第118話 依存症者の告白(118)

 あなたは、好きなひとに愛情を表現する場合、どのようにそれをするのだろう?

 抱擁、言葉、美味しい食物づくり、いつも笑顔…


 抱擁の場合、あなたは心からそのひとを抱きしめていられるだろうか。私は、できない。できても、数秒で終わる。ほんとうに、相手を愛しいと思っている。しかし、あの性欲がむくむく飛翔増大し、私の気持ちを覆しにかかってくる。


〈ソクラテスもプラトンも、あの欲の前では吹っ飛んでしまう〉


 まるで、そのひとへの愛情は、性欲に取って代わってしまう。悲惨なことだ。

 愛情は、そのひとへ伝わらぬ限り、自己の内にしか留まらない。思いは、何らかによって表象されて、初めて相手に送られる。

 しかし、一体何のために、そうしなければならないのか。


 幼少時、あのオモチャが欲しいと、よく泣いた。好きになったひとに打ち明ける時、あのわがままさと似た心根が、意識できなくもない。

 私の場合、初恋の相手に告白するまで、約1ヵ月を要した。友達だったから、「愛してる」などと言った暁には、もう親交の機会さえ失われてしまうと思った。しかし、打ち明けないと、苦しかった。こちらの気も知らないで(知るわけがないのだ)、無防備にけらけら笑っている彼女に、私はひとりでムッとしたりしたものだ。


「分かってほしい」気持ちがあったと思う。だが、その気持ちを持つ自分自身は、なぜこんな気持ちになるのか、てんで分かっていないのだった。


 その初恋は、成就した。だが、打ち明けた時点で、もう自分の中で、ひと仕事、何か終わった気がした。もう、あとは、知らない。言ってしまった。終わってしまった。それだけだった。

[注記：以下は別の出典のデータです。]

theorem floatValue_fneg {x : B64} (hx : isFinite x = true) : floatValue (fneg x) = -floatValue x := by
  obtain ⟨m, e, hu, -, -⟩ := unpack_finite hx
  have hn : unpack (fneg x) = .fin (!signBit x) m e := by rw [unpack_fneg, hu, Unpacked.neg]
  rw [floatValue_of_unpack hn, floatValue_of_unpack hu, signFactor_not]
  ring

/-! ## Rounding an exact result -/

theorem fracField_zero (neg : Bool) : fracField (zero neg) = 0 := (isZero_iff.mp (isZero_zero neg)).2

theorem correctlyRounded_zero (neg : Bool) : CorrectlyRounded 0 (zero neg) := by
  refine ⟨fun _ => ⟨isFinite_zero neg, fun z _ => ⟨?_, fun _ _ => ?_⟩⟩, fun h => ?_⟩
  · rw [floatValue_of_isZero (isZero_zero neg)]
    simp
  · rw [fracField_zero]
  · have hpos : (0 : ℝ) < overflowBound := lt_of_lt_of_le (by positivity) pow_1023_le_overflowBound
    rw [abs_zero] at h
    exact absurd h (not_le.mpr hpos)

/-- With nothing dropped, the value handed to `roundPack` is the one rounded, a zero too. -/
theorem roundPack_correct_of_value {v : ℚ} {neg : Bool} {m : ℕ} {e : ℤ} (hv : v = signFactor neg * m * 2 ^ e) :
    CorrectlyRounded v (roundPack neg m e false) := by
  rw [hv]
  push_cast
  rcases Nat.eq_zero_or_pos m with rfl | hm
  · rw [roundPack_zero, Nat.cast_zero, mul_zero, zero_mul]
    exact correctlyRounded_zero neg
  · have h := roundPack_correct neg hm (e := e) (sticky := false) (δ := 0) le_rfl one_pos (by simp) (by simp)
    rwa [add_zero, ← mul_assoc] at h

/-- A significand of more than 53 bits loses some, so it may come with a dropped part. -/
theorem lt_quantum_of_wide {m : ℕ} (e : ℤ) (h : 2 ^ 53 ≤ m) : e < quantum m e := by
  have hlog : 53 ≤ Nat.log2 m := (Nat.le_log2 (by omega)).mpr h
  have := quantum_ge' m e
  omega

/-! ## Finite values by their significand -/

theorem sig_eq_zero_iff {x : B64} {a : Bool} {m : ℕ} {e : ℤ} (h : unpack x = .fin a m e) :
    m = 0 ↔ isZero x = true := by
  have hs : signFactor a ≠ 0 := by cases a <;> norm_num [signFactor]
  have hp : (2 : ℚ) ^ e ≠ 0 := by positivity
  rw [← floatValue_eq_zero_iff (isFinite_of_unpack h), floatValue_of_unpack h]
  simp [hs, hp]

theorem sig_ne_zero {x : B64} {a : Bool} {m : ℕ} {e : ℤ} (h : unpack x = .fin a m e) (h0 : isZero x = false) :
    m ≠ 0 := by
  rw [Ne, sig_eq_zero_iff h, h0]
  exact Bool.false_ne_true

theorem floatValue_nonpos {x : B64} (hx : isFinite x = true) (hs : signBit x = true) : floatValue x ≤ 0 := by
  have := magValue_nonneg (magnitude x)
  rw [floatValue_eq hx, hs]
  simpa [signFactor] using this

theorem floatValue_nonneg {x : B64} (hx : isFinite x = true) (hs : signBit x = false) : 0 ≤ floatValue x := by
  have := magValue_nonneg (magnitude x)
  rw [floatValue_eq hx, hs]
  simpa [signFactor] using this

theorem eq_zero_true {x : B64} (hx : isFinite x = true) (hs : signBit x = true) (hv : 0 ≤ floatValue x) :
    x = zero true := by
  have h0 : floatValue x = 0 := le_antisymm (floatValue_nonpos hx hs) hv
  rw [eq_zero_of_isZero ((floatValue_eq_zero_iff hx).mp h0), hs]

/-! ## Addition and subtraction -/

theorem fadd_correct {x y : B64} (hx : isFinite x = true) (hy : isFinite y = true) :
    CorrectlyRounded ((floatValue x : ℝ) + floatValue y) (fadd x y) := by
  obtain ⟨m, e, hu, -, -⟩ := unpack_finite hx
  obtain ⟨n, f, hv, -, -⟩ := unpack_finite hy
  have hsum := sumSig_value (signBit x) m e (signBit y) n f
  rw [← floatValue_of_unpack hu, ← floatValue_of_unpack hv] at hsum
  rw [fadd_of_unpack hu hv]
  generalize sumSig (signBit x) m e (signBit y) n f = s at hsum ⊢
  rw [← Rat.cast_add, ← hsum]
  split
  case isTrue h0 =>
    rw [h0, Int.cast_zero, zero_mul, Rat.cast_zero]
    exact correctlyRounded_zero _
  case isFalse => exact roundPack_correct_of_value (by rw [signFactor_natAbs])

/-- An exact zero sum is negative only if it is the sum of two negative zeros. -/
theorem fadd_of_sum_eq_zero {x y : B64} (hx : isFinite x = true) (hy : isFinite y = true)
    (h : floatValue x + floatValue y = 0) :
    fadd x y = if x = zero true ∧ y = zero true then zero true else zero false := by
  have hsign : fadd x y = zero (signBit x && signBit y) := by
    obtain ⟨m, e, hu, -, -⟩ := unpack_finite hx
    obtain ⟨n, f, hv, -, -⟩ := unpack_finite hy
    have hsum := sumSig_value (signBit x) m e (signBit y) n f
    rw [← floatValue_of_unpack hu, ← floatValue_of_unpack hv, h] at hsum
    have hs : sumSig (signBit x) m e (signBit y) n f = 0 := by
      have hp : (2 : ℚ) ^ min e f ≠ 0 := by positivity
      exact_mod_cast (mul_eq_zero.mp hsum).resolve_right hp
    rw [fadd_of_unpack hu hv, if_pos hs]
  split
  case isTrue hz =>
    obtain ⟨rfl, rfl⟩ := hz
    rw [hsign, signBit_zero, Bool.and_self]
  case isFalse hz =>
    have hand : (signBit x && signBit y) = false := by
      by_contra hb
      obtain ⟨hsx, hsy⟩ : signBit x = true ∧ signBit y = true := by simpa using hb
      have h1 := floatValue_nonpos hx hsx
      have h2 := floatValue_nonpos hy hsy
      exact hz ⟨eq_zero_true hx hsx (by linarith), eq_zero_true hy hsy (by linarith)⟩
    rw [hsign, hand]

/-- Between finite values, subtracting is adding the negation. -/
theorem fsub_eq_fadd_fneg {x y : B64} (hx : isFinite x = true) (hy : isFinite y = true) :
    fsub x y = fadd x (fneg y) := by
  obtain ⟨m, e, hu, -, -⟩ := unpack_finite hx
  obtain ⟨n, f, hv, -, -⟩ := unpack_finite hy
  have hn : unpack (fneg y) = .fin (!signBit y) n f := by rw [unpack_fneg, hv, Unpacked.neg]
  rw [fsub_of_unpack hu hv, fadd_of_unpack hu hn]

theorem fsub_correct {x y : B64} (hx : isFinite x = true) (hy : isFinite y = true) :
    CorrectlyRounded ((floatValue x : ℝ) - floatValue y) (fsub x y) := by
  have h := fadd_correct hx (y := fneg y) (by rw [isFinite_fneg, hy])
  rw [floatValue_fneg hy, Rat.cast_neg, ← sub_eq_add_neg] at h
  rwa [fsub_eq_fadd_fneg hx hy]

theorem fsub_of_sub_eq_zero {x y : B64} (hx : isFinite x = true) (hy : isFinite y = true)
    (h : floatValue x - floatValue y = 0) :
    fsub x y = if x = zero true ∧ y = zero false then zero true else zero false := by
  rw [fsub_eq_fadd_fneg hx hy, fadd_of_sum_eq_zero hx (by rw [isFinite_fneg, hy])
    (by rw [floatValue_fneg hy, ← sub_eq_add_neg, h])]
  simp only [fneg_eq_zero_true_iff]

theorem fadd_infinity (a : Bool) {y : B64} (hy : isFinite y = true) :
    fadd (infinity a) y = infinity a ∧ fadd y (infinity a) = infinity a := by
  obtain ⟨n, f, hv, -, -⟩ := unpack_finite hy
  simp [fadd, addUnpacked, unpack_infinity, hv]

theorem fsub_infinity (a : Bool) {y : B64} (hy : isFinite y = true) :
    fsub (infinity a) y = infinity a ∧ fsub y (infinity a) = infinity !a := by
  obtain ⟨n, f, hv, -, -⟩ := unpack_finite hy
  simp [fsub, addUnpacked, Unpacked.neg, unpack_infinity, hv]

theorem fadd_infinities (a b : Bool) :
    fadd (infinity a) (infinity b)
      = if a = b then infinity a else nanResult .add (infinity a) (infinity b) := by
  simp [fadd, addUnpacked, unpack_infinity]

theorem fsub_infinities (a b : Bool) :
    fsub (infinity a) (infinity b)
      = if a = !b then infinity a else nanResult .sub (infinity a) (infinity b) := by
  simp [fsub, addUnpacked, Unpacked.neg, unpack_infinity]

/-! ## Multiplication -/

theorem fmul_correct {x y : B64} (hx : isFinite x = true) (hy : isFinite y = true) :
    CorrectlyRounded ((floatValue x : ℝ) * floatValue y) (fmul x y) := by
  obtain ⟨m, e, hu, -, -⟩ := unpack_finite hx
  obtain ⟨n, f, hv, -, -⟩ := unpack_finite hy
  rw [← Rat.cast_mul, fmul_of_unpack hu hv]
  apply roundPack_correct_of_value
  rw [floatValue_of_unpack hu, floatValue_of_unpack hv, signFactor_xor, zpow_add₀ two_ne_zero, Nat.cast_mul]
  ring

theorem signBit_fmul {x y : B64} (hx : isFinite x = true) (hy : isFinite y = true) :
    signBit (fmul x y) = (signBit x ^^ signBit y) := by
  obtain ⟨m, e, hu, -, -⟩ := unpack_finite hx
  obtain ⟨n, f, hv, -, -⟩ := unpack_finite hy
  rw [fmul_of_unpack hu hv, signBit_roundPack]

/-- Infinity times a value that is no NaN: its sign's infinity, unless the value is a zero. -/
theorem fmul_infinity (a : Bool) {y : B64} (hn : isNaN y = false) (h0 : isZero y = false) :
    fmul (infinity a) y = infinity (a ^^ signBit y) ∧ fmul y (infinity a) = infinity (signBit y ^^ a) := by
  cases hf : isFinite y with
  | true =>
    obtain ⟨n, f, hv, -, -⟩ := unpack_finite hf
    simp [fmul, unpack_infinity, hv, sig_ne_zero hv h0]
  | false =>
    have hv : unpack y = .inf (signBit y) := by
      rw [eq_infinity hn hf, unpack_infinity, ← eq_infinity hn hf]
    simp [fmul, unpack_infinity, hv]

/-! ## Division -/

/-- A natural quotient with its rest is the real one. -/
theorem quotient_add_rest (m : ℕ) {n : ℕ} (hn : n ≠ 0) :
    ((m / n : ℕ) : ℝ) + ((m % n : ℕ) : ℝ) / n = m / n := by
  have hnR : (n : ℝ) ≠ 0 := by exact_mod_cast hn
  have h : (n : ℝ) * (m / n : ℕ) + (m % n : ℕ) = m := by exact_mod_cast Nat.div_add_mod m n
  field_simp
  linarith

theorem fdiv_correct {x y : B64} (hx : isFinite x = true) (hy : isFinite y = true) (h0 : isZero y = false) :
    CorrectlyRounded ((floatValue x : ℝ) / floatValue y) (fdiv x y) := by
  obtain ⟨m, e, hu, -, -⟩ := unpack_finite hx
  obtain ⟨n, f, hv, hnlt, -⟩ := unpack_finite hy
  have hn : n ≠ 0 := sig_ne_zero hv h0
  have hnR : (0 : ℝ) < n := by exact_mod_cast Nat.pos_of_ne_zero hn
  rw [fdiv_of_unpack hu hv hn, floatValue_of_unpack hu, floatValue_of_unpack hv]
  rcases Nat.eq_zero_or_pos m with rfl | hm
  · rw [Nat.zero_mul, Nat.zero_div, roundPack_zero]
    simpa using correctlyRounded_zero _
  have hwide : 2 ^ 53 ≤ m * 2 ^ 110 / n := by
    rw [Nat.le_div_iff_mul_le (Nat.pos_of_ne_zero hn)]
    omega
  have hrest : m * 2 ^ 110 % n < n := Nat.mod_lt _ (Nat.pos_of_ne_zero hn)
  have h := roundPack_correct (signBit x ^^ signBit y) (m := m * 2 ^ 110 / n) (e := e - f - 110)
    (sticky := decide (m * 2 ^ 110 % n ≠ 0)) (δ := ((m * 2 ^ 110 % n : ℕ) : ℝ) / n) (by omega)
    (by positivity) ((div_lt_one hnR).mpr (by exact_mod_cast hrest))
    (by rw [decide_eq_true_iff, div_pos_iff_of_pos_right hnR, Nat.cast_pos, Nat.pos_iff_ne_zero])
    (fun _ => lt_quantum_of_wide _ hwide)
  rw [quotient_add_rest _ hn, signFactor_xor, zpow_sub₀ two_ne_zero, zpow_sub₀ two_ne_zero] at h
  convert h using 1
  have hsy : (signFactor (signBit y) : ℝ) * signFactor (signBit y) = 1 := by
    exact_mod_cast signFactor_sq (signBit y)
  have hsy0 : (signFactor (signBit y) : ℝ) ≠ 0 := left_ne_zero_of_mul_eq_one hsy
  push_cast
  field_simp
  linear_combination (-(signFactor (signBit x) : ℝ) * 2 ^ 110) * hsy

 われわれは恋人どうしになったが、そうなると、また私の胸の内で別の思いが萌芽した。「受け止めてくれた彼女に報いよう」というような思いが45%、「この関係の維持に勤めよう」が55%、そんな割合だったとおもう。


 だが、「自分ひとりでも大変なのに、ふたりになってしまった。自分はこのひとを背負ってやっていけるのか」と、重荷に感じていたのも確かだった。

 人間との関係で、私はうまれて初めて「責任」らしきものを感じていた。


 しかし結局、要は、楽しければいいのではないか。

 もっと、もしかして、単純でいいのではないか。

 少なくとも、相手との関係の上では。

 あとは、私の自分との関係だ。


 今は、そんな感じになっている。


 愛していると言いたいから言う。

 美味しいものを、喜んでほしいから作る。

 憂鬱な顔をしているより、笑っている方がいいと思うから、笑う。


 相手を思う心は、べつに表わそうと努めなくても、自然に形になって現われてしまうものだろう。ただ、抱擁時の、性欲だけが難しい。